Bill Belichick didn’t coach a game this weekend, but thanks to another win by the Browns, his name was in the NFL conversation anyway. Cleveland improved to 4-1 for the first time since 1994, when, you guessed it, Belichick was their young-pup head coach.
Hindsight proves the Browns were hasty in giving up on Belichick, and time, along with six Super Bowl wins, have proven how much the Patriots benefited from that mistake.
Yet here, in 2020, 21 seasons into his tenure in New England, Belichick may be doing the best coaching job of his life. Given the times we are in, he is definitely doing his most important, guiding the franchise’s response to an ongoing pandemic with an admirable balance of wisdom, caution, and concern for those around him.
We know already he is willing to supersede NFL guidelines with his own best practices, electing to close the team facility last Friday even when the league deemed enough time had passed since Stephon Gilmore’s positive test followed Cam Newton’s initial domino. But a league source confirmed Belichick is willing to use his influence wherever possible.
Though he wouldn’t divulge any input he gave the league regarding his team’s outbreak, avoiding, as he said, the potential for being “taken out of context,” Belichick has been vocal during calls with league officials, unafraid to express his strong belief in the importance of social distancing, mask wearing, and any other protocols that can help contain the spread of the virus. He has put plenty of action behind his words, too.

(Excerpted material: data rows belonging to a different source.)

/-- R93, R271, R278: loading the image text of at most `MEM_SIZE` bytes gives the launch state: byte k at address k, 0 past
the image, and everything else as after reset. -/
def Obligations.LaunchStateHoldsTheImage : Prop :=
  ∀ bytes : List Byte, bytes.length ≤ 256 →
    ∃ s, launch (imageText bytes) = .ok s ∧ (∀ k : Nat, s.byteAt k = bytes.getD k 0#8) ∧
      (∀ r : RegIdx, (s.x r).toNat = if r.val = 7 then 0xF4 else 0) ∧
      s.pc = 0 ∧ s.flag = false ∧ s.halted = false ∧ s.fault = none ∧ s.out = []

/-- R272: one line of the image text: what stands before the first `#`, between surrounding spaces and tabs, is nothing, or a
token, which is a byte exactly when it is made of `0` and `1` and its value is below 256. -/
def Obligations.ImageLinesAreBinaryTokens : Prop :=
  ∀ left right rest : List Char, (∀ c ∈ left ++ right, c = ' ' ∨ c = '\t') → (rest = [] ∨ ∃ cs, rest = '#' :: cs) →
    readLine (left ++ rest) = .skipped ∧
    ∀ token : List Char, '#' ∉ token → token.head?.any isBlank = false → token.getLast?.any isBlank = false → token ≠ [] →
      ((∀ c ∈ token, c = '0' ∨ c = '1') → binaryValue token < 256 →
        readLine (left ++ token ++ right ++ rest) = .byte (BitVec.ofNat 8 (binaryValue token))) ∧
      (((∃ c ∈ token, c ≠ '0' ∧ c ≠ '1') ∨ 256 ≤ binaryValue token) →
        readLine (left ++ token ++ right ++ rest) = .malformed)

/-- R273: the LoadError names the first line that is malformed or whose byte has no cell left; where there is no such line
the load succeeds. -/
def Obligations.LoadErrorNamesTheFirstOffendingLine : Prop :=
  (∀ (s : State) (before after : List (List Char)) (l : List Char), noneMalformed before → bytesIn before ≤ 256 →
    (readLine l = .malformed ∨ (bytesIn before = 256 ∧ ∃ v, readLine l = .byte v)) →
    loadLines s 0 1 (before ++ l :: after) = .error ⟨.loadError, (before.length + 1 : Nat)⟩) ∧
  ∀ (s : State) (ls : List (List Char)), noneMalformed ls → bytesIn ls ≤ 256 → ∃ t, loadLines s 0 1 ls = .ok t

/-- R119, R120, R276: a run has ended exactly when at most the budget's number of steps led to a terminal state, and has spent
its budget exactly when that many steps led to a Running state. -/
def Obligations.RunsEndOrSpendTheirBudget : Prop :=
  ∀ (budget : Nat) (s t : State),
    (run budget s = .ended t ↔ t.status ≠ .running ∧ ∃ n, n ≤ budget ∧ StepsTo n s t) ∧
    (run budget s = .budgetExhausted t ↔ t.status = .running ∧ StepsTo budget s t)

/-- R121, R212: a JMP to its own address never ends, whatever the budget (log 10), and changes nothing. -/
def Obligations.JumpToItselfNeverEnds : Prop :=
  ∀ (s : State) (a : Byte) (i : RegIdx), s.status = .running → Fetches s (.jmp a) → a.toNat = i.val →
    (s.x i).toNat = s.pc → RunsForever s ∧ ∀ t, Reaches s t → t = s

/-- R91, R92: a text that writes a sequence of instructions in any of the ways R91 gives, one statement a line or separated by
`;`, comments and the shorthand of R92 included, assembles to their bytes in order; so does the plain statement of one
well-formed instruction. What R91 leaves open about the spellings is the model's choice (log 11). -/
def Obligations.AssemblerReadsEveryStatement : Prop :=
  (∀ (is : List Instr) (text : List Char), SpellsText is text → assemble text = some (is.flatMap encode)) ∧
  ∀ i : Instr, i.wellFormed = true → SpellsText [i] (statementOf i) ∧ assemble (statementOf i) = some (encode i)
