-- ==== Sys2Proof/Laws/Decode.lean ====
section
/-! SUPPORT. The opcode map read both ways, and what the decoder answers. -/

namespace Sys2Proof

/-- The map sends each opcode's byte back to the opcode (R86). -/
@[simp] theorem Op.ofCode_code (o : Op) : Op.ofCode o.code = some o := by
  cases o <;> decide

/-- No two opcodes share a byte (R86). -/
theorem Op.code_injective {o o' : Op} (h : o.code = o'.code) : o = o' := by
  have := congrArg Op.ofCode h
  simpa using this

theorem Op.ofCode_eq_some {c : Byte} {o : Op} : Op.ofCode c = some o ↔ c = o.code := by
  constructor
  · intro h
    have := List.find?_some h
    simpa using (eq_of_beq this).symm
  · rintro rfl; exact Op.ofCode_code o

theorem Op.operands_le (o : Op) : o.operands ≤ 2 := by cases o <;> decide

/-- An instruction has as many operand bytes as its opcode's format gives it (R80). -/
theorem Instr.operandBytes_length (i : Instr) : i.operandBytes.length = i.op.operands := by
  cases i <;> rfl

/-- Building from an instruction's own operand bytes gives it back. -/
theorem Op.build_operandBytes (i : Instr) :
    i.op.build (i.operandBytes.getD 0 0#8) (i.operandBytes.getD 1 0#8) = i := by
  cases i <;> rfl

/-- The opcode of what an opcode builds. -/
@[simp] theorem Op.op_build (o : Op) (b1 b2 : Byte) : (o.build b1 b2).op = o := by
  cases o <;> rfl

/-- The operand bytes of what an opcode builds: the first ones given, as many as it has. -/
theorem Op.operandBytes_build (o : Op) (b1 b2 : Byte) : (o.build b1 b2).operandBytes = [b1, b2].take o.operands := by
  cases o <;> rfl

theorem decode_illegal {c : Byte} (h : Op.ofCode c = none) (rest : List Byte) :
    decode (c :: rest) = .error (.illegal c) := by
  simp [decode, h]

theorem decode_zero {o : Op} (h : o.operands = 0) (rest : List Byte) :
    decode (o.code :: rest) = .ok (o.build 0#8 0#8, rest) := by
  simp [decode, h]

theorem decode_one {o : Op} (h : o.operands = 1) (b1 : Byte) (rest : List Byte) :
    decode (o.code :: b1 :: rest) = .ok (o.build b1 0#8, rest) := by
  simp [decode, h]

theorem decode_two {o : Op} (h : o.operands = 2) (b1 b2 : Byte) (rest : List Byte) :
    decode (o.code :: b1 :: b2 :: rest) = .ok (o.build b1 b2, rest) := by
  simp [decode, h]

/-- What a successful decode has read. -/
theorem decode_ok_cases {bs rest : List Byte} {i : Instr} (h : decode bs = .ok (i, rest)) :
    ∃ o : Op, (o.operands = 0 ∧ bs = o.code :: rest ∧ i = o.build 0#8 0#8) ∨
      (o.operands = 1 ∧ ∃ b1, bs = o.code :: b1 :: rest ∧ i = o.build b1 0#8) ∨
      (o.operands = 2 ∧ ∃ b1 b2, bs = o.code :: b1 :: b2 :: rest ∧ i = o.build b1 b2) := by
  cases bs with
  | nil => simp [decode] at h
  | cons c bs =>
    simp only [decode] at h
    split at h
    · cases h
    · next o ho =>
      obtain rfl := Op.ofCode_eq_some.mp ho
      refine ⟨o, ?_⟩
      split at h
      · next h0 => simp_all
      · next h0 => simp_all
      · next b1 b2 _ h0 =>
        injection h with h
        obtain ⟨rfl, rfl⟩ := Prod.mk.inj h
        exact .inr (.inr ⟨h0, b1, b2, rfl, rfl⟩)
      · cases h

end Sys2Proof
end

Saturday’s walkthrough included extra precautions: players wearing gaiter masks in addition to face shields, team meetings held outside rather than in conference rooms, and distance from each other respected wherever possible.
Go back even further to the last game, the Monday night contest in Kansas City Oct. 5. When Belichick and team owner Robert Kraft elected to use two planes for the team, the easy fallback was to poke fun at a move that ultimately didn’t stop more Patriots from testing positive.

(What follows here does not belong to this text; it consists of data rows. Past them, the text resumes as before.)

-- ==== Sys2Proof/Tests/Slice0.lean ====
section
/-! SUPPORT. The model's own tests: words written out from the encodings of R82 and R86, the smoke tests of WellFormed, single
steps whose expected results are the vectors of spec/95_test_vectors.md (named in the comments), and one witness for the
hypotheses of each statement. -/

namespace Sys2Proof.Tests

open Sys2Proof.Machine Sys2Proof.Claims

/-- The next state of an outcome. -/
def after : Host.Outcome State Fault Refusal → Option State
  | .next t => some t
  | .fault _ => none
  | .refused _ => none

/-- The reset state with bytes at `p`, `pc = p`, and some registers set. -/
def start (p : Nat) (bytes : List Byte) (regs : List (RegIdx × Byte) := []) : State :=
  placeBytes (regs.foldl (fun s r => s.setX r.1 r.2) (State.reset.setPc p)) p bytes

/-- What a step from `s` ends in, looked at through `f`. -/
def ends (s : State) {α : Type} (f : State → α) : Option α := (after (step s)).map f

/-- The fault record a step from `s` ends in: code, pc, opcode, detail. -/
def faults (s : State) : Option (Option (Nat × Nat × Option Byte × Int)) :=
  ends s fun t => t.fault.map fun r => (r.kind.code, r.pc, r.opcode, r.detail)

/-! Words of every family, written out bit by bit (R82, R86). -/

theorem test_decode_hlt : decode [0b00000001#8] = .ok (.hlt, []) := by decide
theorem test_decode_ret : decode [0b00010001#8, 7] = .ok (.ret, [7]) := by decide
theorem test_decode_push : decode [0b01000101#8, 0b00000011#8] = .ok (.push 3, []) := by decide
theorem test_decode_pop : decode [0b01000110#8, 0b00000111#8] = .ok (.pop 7, []) := by decide
theorem test_decode_prn : decode [0b01000111#8, 0b00000000#8] = .ok (.prn 0, []) := by decide
theorem test_decode_call : decode [0b01010000#8, 0b00000001#8] = .ok (.call 1, []) := by decide
theorem test_decode_jmp : decode [0b01010100#8, 0b00000011#8] = .ok (.jmp 3, []) := by decide
theorem test_decode_jeq : decode [0b01010101#8, 0b00001001#8] = .ok (.jeq 9, []) := by decide
theorem test_decode_jne : decode [0b01010110#8, 0b00000011#8] = .ok (.jne 3, []) := by decide
theorem test_decode_not : decode [0b01101001#8, 0b00000000#8, 0b11001000#8] = .ok (.not 0 200, []) := by decide
theorem test_decode_ldi : decode [0b10000010#8, 0b00000101#8, 0b10101011#8, 1] = .ok (.ldi 5 171, [1]) := by decide
theorem test_decode_add : decode [0b10100000#8, 0b00000000#8, 0b00000001#8] = .ok (.add 0 1, []) := by decide
theorem test_decode_sub : decode [0b10100001#8, 0b00000001#8, 0b00000010#8] = .ok (.sub 1 2, []) := by decide
theorem test_decode_mul : decode [0b10100010#8, 0b00000001#8, 0b00000010#8] = .ok (.mul 1 2, []) := by decide
theorem test_decode_div : decode [0b10100011#8, 0b00000001#8, 0b00000010#8] = .ok (.div 1 2, []) := by decide
theorem test_decode_cmp : decode [0b10100111#8, 0b11111111#8, 0b00000000#8] = .ok (.cmp 255 0, []) := by decide
theorem test_decode_and : decode [0b10101000#8, 0b00000001#8, 0b00000010#8] = .ok (.and 1 2, []) := by decide
theorem test_decode_or : decode [0b10101010#8, 0b00000001#8, 0b00000010#8] = .ok (.or 1 2, []) := by decide
theorem test_decode_xor : decode [0b10101011#8, 0b00000001#8, 0b00000010#8] = .ok (.xor 1 2, []) := by decide
theorem test_decode_shl : decode [0b10101100#8, 0b00000001#8, 0b00000010#8] = .ok (.shl 1 2, []) := by decide
theorem test_decode_shr : decode [0b10101101#8, 0b00000001#8, 0b00000010#8] = .ok (.shr 1 2, []) := by decide
theorem test_decode_refuses_gap_169 : decode [169, 0, 0] = .error (.illegal 169) := by decide
theorem test_decode_refuses_short : decode [0xA0, 0] = .error (.truncated .add) := by decide
theorem test_decode_refuses_nothing : decode [] = .error .noOpcode := by decide

/-- The opcode table's numbering: byte0 is the top byte of a row's number (`"match": "0x4500"` is PUSH R0). -/
theorem test_table_word_push : decodeTableWord 16 0x4503 = some (.push 3) := by decide
theorem test_table_word_ldi : decodeTableWord 24 0x820508 = some (.ldi 5 8) := by decide
theorem test_table_word_runs : ends (State.reset.withFetchWord 24 0x820508) (fun t => (t.x 5, t.pc)) = some (8, 3) := by decide

/-! WellFormed: an ill-formed term for each register field it checks, refused by the check. -/

theorem test_wf_accepts : (Instr.add 7 0).wellFormed = true := by decide
theorem test_wf_refuses_first : (Instr.add 8 0).wellFormed = false := by decide
theorem test_wf_refuses_second : (Instr.add 0 8).wellFormed = false := by decide
theorem test_wf_refuses_one_register : (Instr.push 255).wellFormed = false := by decide
theorem test_wf_refuses_ldi_register : (Instr.ldi 8 0).wellFormed = false := by decide
theorem test_wf_refuses_not_register : (Instr.not 8 0).wellFormed = false := by decide
theorem test_wf_accepts_any_unused : (Instr.not 0 200).wellFormed = true := by decide
theorem test_wf_accepts_any_immediate : (Instr.ldi 0 255).wellFormed = true := by decide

But that does a disservice to a sincere attempt to honor the tenets of contact tracing, giving the 15-20 people most closely in contact with Newton a plane to themselves. It also meant Kraft, who owns two planes but because of logistical issues during the pandemic hasn’t had either available to his team, footed a six-figure bill to add that second plane.
“That’s our approach, that’s the way I look at it, and I know that’s the way Mr. Kraft looks at it, and that’s what we’re going to continue to do,” Belichick said. “We’ll put the team first and that’s our philosophy.”

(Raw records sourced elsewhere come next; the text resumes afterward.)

-- ==== Sys2Proof/Machine/Flags.lean ====
section
/-! DEFINITION. STATUS, the block's only flags (10_state.md R23): its fields, the word a successful command leaves
(60_exceptions.md R202) and the word a failed command leaves (R203, R204). -/

namespace Sys2Proof

/-- STATUS.DONE, bit [0] (10_state.md R23). -/
def statusDone (w : Word) : Bool := w.getLsbD 0

/-- STATUS.ERR, bit [1] (10_state.md R23). -/
def statusErr (w : Word) : Bool := w.getLsbD 1

/-- STATUS.ERRCODE, bits [7:4] (10_state.md R23). -/
def statusErrCode (w : Word) : Nat := slice w.toNat 7 4

/-- STATUS.ERRINFO, bits [15:8] (10_state.md R23). -/
def statusErrInfo (w : Word) : Nat := slice w.toNat 15 8

/-- `code(E)` (60_exceptions.md R200). -/
def CmdError.code : CmdError → BitVec 4
  | .rangeError _ => 1
  | .lengthError _ => 2
  | .illegalCommand _ => 3

/-- ERRINFO for a LengthError: 0 for DECODE's input, 1 for L3LEN (60_exceptions.md R204). -/
def LengthCause.info : LengthCause → BitVec 8
  | .decodeInput => 0
  | .l3Length => 1

/-- `info[7:0]` (60_exceptions.md R204). -/
def CmdError.info : CmdError → BitVec 8
  | .rangeError f => BitVec.ofNat 8 f.idx
  | .lengthError c => c.info
  | .illegalCommand opc => opc.setWidth 8

/-- STATUS after a success: DONE = 1 and nothing else (60_exceptions.md R202). -/
def okStatus : Word := 0x00000001

/-- STATUS after a failure: ERRINFO ‖ ERRCODE ‖ RES0 ‖ ERR ‖ DONE (60_exceptions.md R203). -/
def CmdError.statusWord (e : CmdError) : Word := (e.info ++ e.code ++ (0 : BitVec 2) ++ (1 : BitVec 1) ++ (1 : BitVec 1)).setWidth 32

/-- The error that a STATUS with ERR = 1 carries (60_exceptions.md R200, R204); none for a code or a detail that no
rule produces. -/
def CmdError.ofStatus (w : Word) : Option CmdError :=
  match statusErrCode w, statusErrInfo w with
  | 1, info => (Field.all.find? fun f => f.idx = info).map .rangeError
  | 2, 0 => some (.lengthError .decodeInput)
  | 2, 1 => some (.lengthError .l3Length)
  | 3, info => if info < 16 then some (.illegalCommand (BitVec.ofNat 4 info)) else none
  | _, _ => none

end Sys2Proof
end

I wouldn’t bet against the Patriots having had a direct impact on the scheduling carousel announced during Sunday’s games, when the decision to move their rescheduled Monday night game against Denver to next weekend touched off a cavalcade of subsequent game changes. Given the obvious mistake made in sending them to KC before the potential incubation period was cleared, the Patriots seemed determined to avoid the same mistake.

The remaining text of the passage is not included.